Contributions
Abstract: EP726
Type: E-Poster Presentation
Session title: Gene therapy, cellular immunotherapy and vaccination - Biology & Translational Research
Background
CD19-targeted chimeric antigen receptor (CAR)-T cell is an approved cell therapy for the treatment of patients diagnosed with several subtypes of B cell lymphoma. Besides, monitoring CAR-T cell levels during follow-up is mandatory in order to ensure treatment success. Multiparametric flow cytometry (MFC) has proven to be an efficient method. However, improving follow-up with complementary approaches, such as qPCR could also be useful. CAR structure of both Tisagenlecleucel (Tisa-cel) (Kymriah®) and Axicabtagén Ciloleucel (Axi-cel) (Yescarta®) shares the FMC63 single chain variable fragment domain, which sequence is known, enabling their monitoring by qPCR.
Aims
To evaluate the utility of FMC63-specific qPCR for the detection of CAR-T cell levels during follow-up in patients treated with this therapy.
Methods
Twenty-nine patients diagnosed with a B-cell lymphoma who underwent CAR-T therapy with Axi-cel (8) and Tisa-cel (21) between June 2019 and January 2021 were included in this study. Peripheral blood (PB) samples were collected in EDTA tubes at days +7, +14, +30 and +90 (23, 24, 25 and 14 samples, respectively) from CAR-T administration, analyzing a total of 86 PB samples. In addition, nine tumor samples from eight patients were obtained from core needle biopsies. DNA was purified from PB samples using the Maxwell 16 Blood DNA Purification Kit (Promega, USA). Tumor samples were cut and disaggregated and DNA was purified using the QIAamp DNA Mini Kit (Qiagen). FMC63-specific qPCR was carried out in DNA samples, using primers and conditions previously described. For CAR-T quantification we first obtained the percentage of CAR-T cells through the ΔΔCt method (using a 100% CAR-T cell DNA sample) followed by a estimation of the absolute number of CAR-T cells from total cell count. MFC was performed on a DxFLEX cytometer (Beckman Coulter), using CD19 (20-291) protein-FITC (ACRO Biosystems). Quantitative variables were expressed as median and range. Comparison between CAR-T cells detection by MFC and qPCR was analyzed using the Pearson correlation test.
Results
There was an optimal positive correlation between qPCR and MFC for the detection of CAR-T cells, demonstrating the usefulness of qPCR (Figure 1). Median number of CAR-T cells detected by qPCR was greater than those detected by MFC at days +7 and +14, as opposed to days +30 and +90 (Figure 1). This is probably because CAR-T cell contains a variable copy number of FMC63 sequence and at the time of CAR-T expansion (days +7 and +14), these differences could be greater.
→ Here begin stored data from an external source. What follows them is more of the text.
-- ==== Sys2Proof/Machine/Ops.lean ====
section
/-! DEFINITION. The named operations over the state that every block shares: access to a bay's items, messages of an event,
attentions, sense records, buffer slots, the outbound queue, and idle timers. -/

namespace Sys2Proof.Machine

/-! ## A bay's items -/

/-- The other bay. -/
def otherBay : BayId → BayId
  | .bayA => .bayB
  | .bayB => .bayA

/-- The items of a bay. -/
def State.bay (s : State) : BayId → Bay
  | .bayA => s.bayA
  | .bayB => s.bayB

/-- Replace the items of a bay. -/
def State.setBay (s : State) (b : BayId) (x : Bay) : State :=
  match b with
  | .bayA => { s with bayA := x }
  | .bayB => { s with bayB := x }

/-- Change the items of a bay. -/
def State.modBay (s : State) (b : BayId) (f : Bay → Bay) : State := s.setBay b (f (s.bay b))

/-- Change a bay's Spindle Controller. -/
def State.modSpindle (s : State) (b : BayId) (f : Spindle → Spindle) : State :=
  s.modBay b fun x => { x with spindle := f x.spindle }

/-- Change a bay's Positioner. -/
def State.modPos (s : State) (b : BayId) (f : Positioner → Positioner) : State :=
  s.modBay b fun x => { x with pos := f x.pos }

/-- Change a bay's Cartridge Handler. -/
def State.modCart (s : State) (b : BayId) (f : Cartridge → Cartridge) : State :=
  s.modBay b fun x => { x with cart := f x.cart }

/-- Change a bay's Translation Unit. -/
def State.modTu (s : State) (b : BayId) (f : Translation → Translation) : State :=
  s.modBay b fun x => { x with tu := f x.tu }

/-- Change a bay's Bay Power Control. -/
def State.modPower (s : State) (b : BayId) (f : Power → Power) : State :=
  s.modBay b fun x => { x with power := f x.power }

/-- Change the command in a bay's slot, if there is one. -/
def State.modCmd (s : State) (b : BayId) (f : Cmd → Cmd) : State :=
  s.modBay b fun x => { x with slot := x.slot.map f }

/-- Change a bay's sector operation, if there is one. -/
def State.modJob (s : State) (b : BayId) (f : Job → Job) : State :=
  s.modBay b fun x => { x with job := x.job.map f }

/-- Set a bay's sector operation. -/
def State.setJob (s : State) (b : BayId) (j : Option Job) : State :=
  s.modBay b fun x => { x with job := j }

/-- Change the Data Channel. -/
def State.modChan (s : State) (f : Channel → Channel) : State := { s with chan := f s.chan }

/-- Change the Link Interface. -/
def State.modLink (s : State) (f : Link → Link) : State := { s with link := f s.link }

/-- The BAYS strap: bay A is always present, bay B with two bays (R192). -/
def State.bayPresent (s : State) : BayId → Bool
  | .bayA => true
  | .bayB => s.twoBays

/-- Leave a message that is delivered before the event ends (notes/assumptions/22.md). -/
def State.tell (s : State) (m : Signal) : State := { s with signals := s.signals ++ [m] }

/-! ## Attentions and sense records -/

/-- The attention of a kind. -/
def Attentions.get (x : Attentions) : AttnKind → Attn
  | .inserted => x.inserted
  | .removed => x.removed
  | .ejectRequest => x.ejectRequest
  | .readiness => x.readiness
  | .recordDiscarded => x.recordDiscarded
  | .bayFault => x.bayFault

/-- Replace the attention of a kind. -/
def Attentions.set (x : Attentions) (k : AttnKind) (v : Attn) : Attentions :=
  match k with
  | .inserted => { x with inserted := v }
  | .removed => { x with removed := v }
  | .ejectRequest => { x with ejectRequest := v }
  | .readiness => { x with readiness := v }
  | .recordDiscarded => { x with recordDiscarded := v }
  | .bayFault => { x with bayFault := v }

/-- Raise an attention: its flag is set and its payload replaced (R190). -/
def State.raise (s : State) (b : BayId) (k : AttnKind) (payload : Byte) : State :=
  s.modBay b fun x => { x with attn := x.attn.set k { raised := true, payload } }

/-- The causes of a RECORD_DISCARDED attention (R181). -/
def discardFlushFailed : Byte := 0x01
def discardFault : Byte := 0x02
def discardWriteProtect : Byte := 0x03

/-- Write a bay's sense record; the recovered count stays (R188). -/
def State.writeSense (s : State) (b : BayId) (command : Byte) (count : Nat) (r : CmdResult) : State :=
  s.modBay b fun x => { x with sense :=
    { completion := some r.completion, detail := r.detail, command := command, lba := r.lba, addr := r.addr,
      count := count, recovered := x.sense.recovered } }

/-- Raise a bay's recovered count by one; it holds at 65,535 (R188). -/
def State.countRecovered (s : State) (b : BayId) : State :=
  s.modBay b fun x => { x with sense := { x.sense with recovered := min 65535 (x.sense.recovered + 1) } }

/-! ## Buffer slots (R114 to R118) -/

/-- How many slots a bay holds. -/
def State.heldSlots (s : State) (b : BayId) : Nat :=
  (s.slots.filter fun r => r.owner == some b).length

/-- The slot record of a number. -/
def State.slotRec (s : State) (k : Nat) : SlotRec := s.slots.getD k SlotRec.free

/-- Change a slot record. -/
def State.modSlot (s : State) (k : Nat) (f : SlotRec → SlotRec) : State :=
  { s with slots := s.slots.set k (f (s.slotRec k)) }

/-- A bay may take a slot: one is FREE and the bay holds fewer than 6 (R115). -/
def State.mayAllocate (s : State) (b : BayId) : Bool :=
  decide (s.heldSlots b < Config.slotQuota) && s.slots.any fun r => r.state == .free

/-- The lowest-numbered FREE slot (R115). -/
def State.lowestFree (s : State) : Nat := s.slots.findIdx fun r => r.state == .free

/-- Take the lowest FREE slot for a bay; it is FILLING from then on (R115). -/
def State.allocate (s : State) (b : BayId) (purpose : Purpose) (lba : Option Nat) : State :=
  s.modSlot s.lowestFree fun _ => { owner := some b, state := .filling, purpose := some purpose, lba, ecc := none, data := [] }

/-- Free one slot (R114); waiting work of its bay may go on. -/
def State.freeSlot (s : State) (k : Nat) : State :=
  match (s.slotRec k).owner with
  | some b => (s.modSlot k fun _ => SlotRec.free).tell (.poke b)
  | none => s

/-- Free the slots of a bay that a test picks. -/
def State.freeWhere (s : State) (b : BayId) (p : SlotRec → Bool) : State :=
  { s with slots := s.slots.map fun r => if r.owner == some b && p r then SlotRec.free else r }

/-- The numbers of the slots of a bay that a test picks, lowest first. -/
def State.slotsWhere (s : State) (b : BayId) (p : SlotRec → Bool) : List Nat :=
  (List.range s.slots.length).filter fun k => (s.slotRec k).owner == some b && p (s.slotRec k)

/-! ## The outbound queue (R176) -/

/-- Pending DATA-IN descriptors join while descriptors and reservations are 15 or fewer. -/
def joinOffered : List Desc → List Desc → Nat → List Desc × List Desc
  | [], queue, _ => (queue, [])
  | d :: rest, queue, reserved =>
    if queue.length + reserved ≤ Config.dataInRoom then joinOffered rest (queue ++ [d]) reserved else (queue, d :: rest)

/-- Let the pending DATA-IN descriptors join the queue as room allows, in the order in which they became ready (R176). -/
def State.joinPending (s : State) : State :=
  let (queue, offered) := joinOffered s.link.offered s.link.queue s.link.reservations
  s.modLink fun l => { l with queue, offered }

/-- Offer a DATA-IN descriptor of a command in a slot (R176). -/
def State.offer (s : State) (d : Desc) : State :=
  (s.modLink fun l => { l with offered := l.offered ++ [d] }).joinPending

/-- Queue a descriptor that has its room (R176). -/
def State.enqueue (s : State) (d : Desc) : State :=
  s.modLink fun l => { l with queue := l.queue ++ [d] }

/-- Drop the descriptors that a test picks, queued or pending. -/
def State.dropDescs (s : State) (p : Desc → Bool) : State :=
  s.modLink fun l => { l with queue := l.queue.filter fun d => !p d, offered := l.offered.filter fun d => !p d }

/-- A descriptor that sends this slot. -/
def Desc.isSlot (k : Nat) : Desc → Bool
  | .slotData _ j => j == k
  | _ => false

/-- A report frame of the command in the slot of this target. -/
def Desc.isReportOf (target : BayField) : Desc → Bool
  | .report t _ owned => owned && t == target
  | _ => false

/-! ## Idle timers (R162) -/

/-- A timer loaded from a DMT value in units of µs; 0 leaves it stopped (R162). -/
def dmtTimer (value unit : Nat) : Timer := if value = 0 then none else some (value * unit)

/-- Restart both idle timers from the DMT (R162). -/
def State.restartIdleTimers (s : State) (b : BayId) : State :=
  s.modPower b fun p => { p with
    unloadTimer := dmtTimer s.dmt.unloadTimer 1000000, standbyTimer := dmtTimer s.dmt.standbyTimer 60000000 }

/-- The idle timers count only while the mode is IDLE or PARKED_IDLE, the slot is free, and no standby entry and no wake is
present (R162). -/
def Bay.idleCounting (x : Bay) : Bool :=
  (x.power.mode == .idle || x.power.mode == .parkedIdle) && x.slot.isNone && x.power.entry.isNone && x.power.wake.isNone

/-- The command slot that a bay field names (R175). -/
def State.slotOf (s : State) : BayField → Option Cmd
  | .bay b => (s.bay b).slot
  | .device => s.deviceSlot

end Sys2Proof.Machine
end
At later stages, CAR-T cell percentage over the total number of cells is lower and the sensitivity of qPCR method is not comparable to MFC, which is able to analyze a greater number of cells. These facts may also explain the 22 samples in which CAR-T cells were detected by CMF and not by qPCR, since percentage of CAR-T in these samples was lower than 0.5% of total cells. (Figure 1). In respect of tumor samples, CAR-T cells were detected by qPCR in three out nine. Since fresh sample is not needed, qPCR demonstrates its superiority over MFC in terms of detection of CAR-T in tissue samples.
Conclusion
Although qPCR is a reliable method for measuring CAR-T cell levels in patients undergoing this therapy, showing a good correlation with MFC, its sensitivity may not be sufficient at later stages of treatment. Approaches such as the application of qPCR in isolated T-cells or the use of digital PCR, could improve its usefulness in CAR-T cell monitoring.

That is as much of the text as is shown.